With hard work, a level head and some luck, I believe Hariss has the talent to become a formidable force in Asian football.
He can be that good.
Young shooter Jasmine Ser is also very good. She made history in 2009.
Ser became the first Singaporean to qualify for a final in the World Cup series in Changwon, Korea in April, and the19-year-old proved it was no fluke when she matched the feat in Beijing, China, the same month.
She has bags of potential, Ser is already focusing on mounting a challenge at the 2012 Olympics.
in sharp focus
It is very much what Yin is focused on, too. Immediately after her A-level examinations, the Victoria Junior College student headed off to Sydney to train.
She intends to enrol in the University of Sydney so she can continue to study and train in a top class environment.
Talk to anyone in the sailing fraternity and he or she will tell you she is disciplined and focused. She beat the best young sailors from the United States, Australia, New Zealand, Great Britain and other powerhouse sailing nations to stand tall in Brazil.
She won the Byte world youth title in 2006, and then the Laser 4.7 crown in 2008. She has improved steadily and is now on top of the world in the prestigious Laser Radial category.
Past winners of Youth Worlds titles have gone on to become some of the biggest names in sailing. There is three-time America's Cup winning skipper Russell Coutts of New Zealand, triple-Olympic gold medallist Ben Ainslie of Great Britain and former Volvo Ocean Race winner Stuart Bannatyne, another Kiwi.

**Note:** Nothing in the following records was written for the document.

-- ==== Sys2Proof/Machine/RegMap.lean ====
section
/-! DEFINITION. Sys2Proof/Machine/RegMap.lean: the register map of R507 and the owning chapters as one table, a row per
register of the register tables: where its words lie, which of its bits are RW, RWS, W1C and WO1 (R4), and the commit
group of its RWS fields (R502). `resetWord` is the Reset column (R3); a register whose table gives no Reset reads zero
(DESIGN CHOICE, notes/assumptions/2.md). -/
namespace Sys2Proof.Machine

/-- One register of a register table: `count` banks `stride` bytes apart from `base` (a stride of 0: one bank); in each
bank `arr` elements of `width` bytes from offset `off`; the writable bits by access code (R4); the commit group of R502
(6: none). -/
structure RegRow where
  base : Nat
  stride : Nat
  count : Nat
  off : Nat
  width : Nat
  arr : Nat
  rw : Nat
  rws : Nat
  w1c : Nat
  wo1 : Nat
  group : Nat
deriving DecidableEq, Repr

/-- The byte address `a` lies in the register. -/
def RegRow.covers (r : RegRow) (a : Nat) : Bool :=
  let start := r.base + r.off
  if a < start then false
  else
    let d := a - start
    if r.stride = 0 then d < r.arr * r.width
    else d / r.stride < r.count && d % r.stride < r.arr * r.width

/-- The bank number of an address the row covers. -/
def RegRow.bank (r : RegRow) (a : Nat) : Nat :=
  if r.stride = 0 then 0 else (a - (r.base + r.off)) / r.stride

/-- The writable bits of the register, by whatever access code. -/
def RegRow.writable (r : RegRow) : Nat := r.rw ||| r.rws ||| r.w1c ||| r.wo1

/-- The registers of block GLB. -/
def regMapGlb : List RegRow := [
  ⟨0x0, 0x0, 1, 0x0, 4, 1, 0x0, 0x0, 0x0, 0x0, 6⟩, -- GLB_ID (R508)
  ⟨0x0, 0x0, 1, 0x4, 4, 1, 0x0, 0x0, 0x7, 0x0, 6⟩, -- GLB_EVENTS (R508)
  ⟨0x0, 0x0, 1, 0x8, 8, 1, 0x0, 0x0, 0x0, 0x0, 6⟩, -- GLB_SERIAL (R508)
  ⟨0x0, 0x0, 1, 0x10, 4, 1, 0x0, 0x0, 0x0, 0x0, 6⟩, -- GLB_MODE (R508)
  ⟨0x0, 0x0, 1, 0x14, 4, 1, 0xf, 0x0, 0x0, 0x0, 6⟩, -- GLB_MODE_REQ (R508)
  ⟨0x0, 0x0, 1, 0x18, 4, 1, 0x0, 0x0, 0x0, 0x0, 6⟩, -- GLB_CAP (R508)
  ⟨0x0, 0x0, 1, 0x1c, 4, 1, 0x0, 0x0, 0x0, 0x0, 6⟩, -- GLB_BOOT (R508)
  ⟨0x0, 0x0, 1, 0x20, 8, 1, 0x0, 0x0, 0x0, 0x0, 6⟩, -- GLB_GTIME (R508)
  ⟨0x0, 0x0, 1, 0x28, 4, 1, 0x0, 0x0, 0x0, 0x0, 6⟩, -- GLB_GCFG (R508)
  ⟨0x0, 0x0, 1, 0x30, 4, 1, 0x8000ffff, 0x0, 0x0, 0x0, 6⟩, -- GLB_COMMIT (R508)
  ⟨0x0, 0x0, 1, 0x34, 4, 1, 0x0, 0x0, 0x0, 0x0, 6⟩, -- GLB_COMMIT_STAT (R508)
  ⟨0x0, 0x0, 1, 0x38, 8, 1, 0x0, 0x0, 0x0, 0x0, 6⟩, -- GLB_COMMIT_T (R508)
  ⟨0x0, 0x0, 1, 0x40, 4, 1, 0x0, 0x0, 0x0, 0x0, 6⟩, -- GLB_COMMIT_PEND (R508)
  ⟨0x0, 0x0, 1, 0x44, 4, 1, 0x0, 0x0, 0x0, 0x0, 6⟩, -- GLB_COMMITS (R508)
  ⟨0x0, 0x0, 1, 0x48, 4, 1, 0x0, 0x0, 0x0, 0x0, 6⟩, -- GLB_COMMIT_REJ (R508)
  ⟨0x0, 0x0, 1, 0x50, 4, 1, 0x0, 0x0, 0x0, 0x0, 6⟩, -- GLB_ERR_ADDR (R508)
  ⟨0x0, 0x0, 1, 0x54, 4, 1, 0x0, 0x0, 0x0, 0x0, 6⟩, -- GLB_ERR_INFO (R508)
  ⟨0x0, 0x0, 1, 0x58, 4, 1, 0x0, 0x0, 0x0, 0x0, 6⟩, -- GLB_ERR_CNT (R508)
  ⟨0x0, 0x0, 1, 0x60, 4, 4, 0xffffffff, 0x0, 0x0, 0x0, 6⟩, -- GLB_SCRATCH (R508)
  ⟨0x0, 0x0, 1, 0x70, 4, 1, 0x0, 0x0, 0x0, 0x0, 6⟩  -- GLB_I3C_STAT (R508)
  ]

Elizabeth Yin, Today's Athlete of the Year, 2009, is on course, as she pursues her Olympic dream.
THE HONOUR ROLL
1 Elizabeth Yin
2 Feng Tianwei
3 Quah Tingwen
4 Hariss Harun
5 Jasmine Ser
POINTS OF VIEW
Elizabeth Yin is on the threshold of sailing greatness, having won three world titles so far in her fledging career. And she did that while being a full-time student! She's really put Singapore on the sailing map.
Reader Henry Lim
I would like to vote for Quah Ting Wen as Today's Athlete of the Year 2009. At the SEA Games in Laos, Ting Wen swam on despite being in pain. I'm proud she's a Singaporean.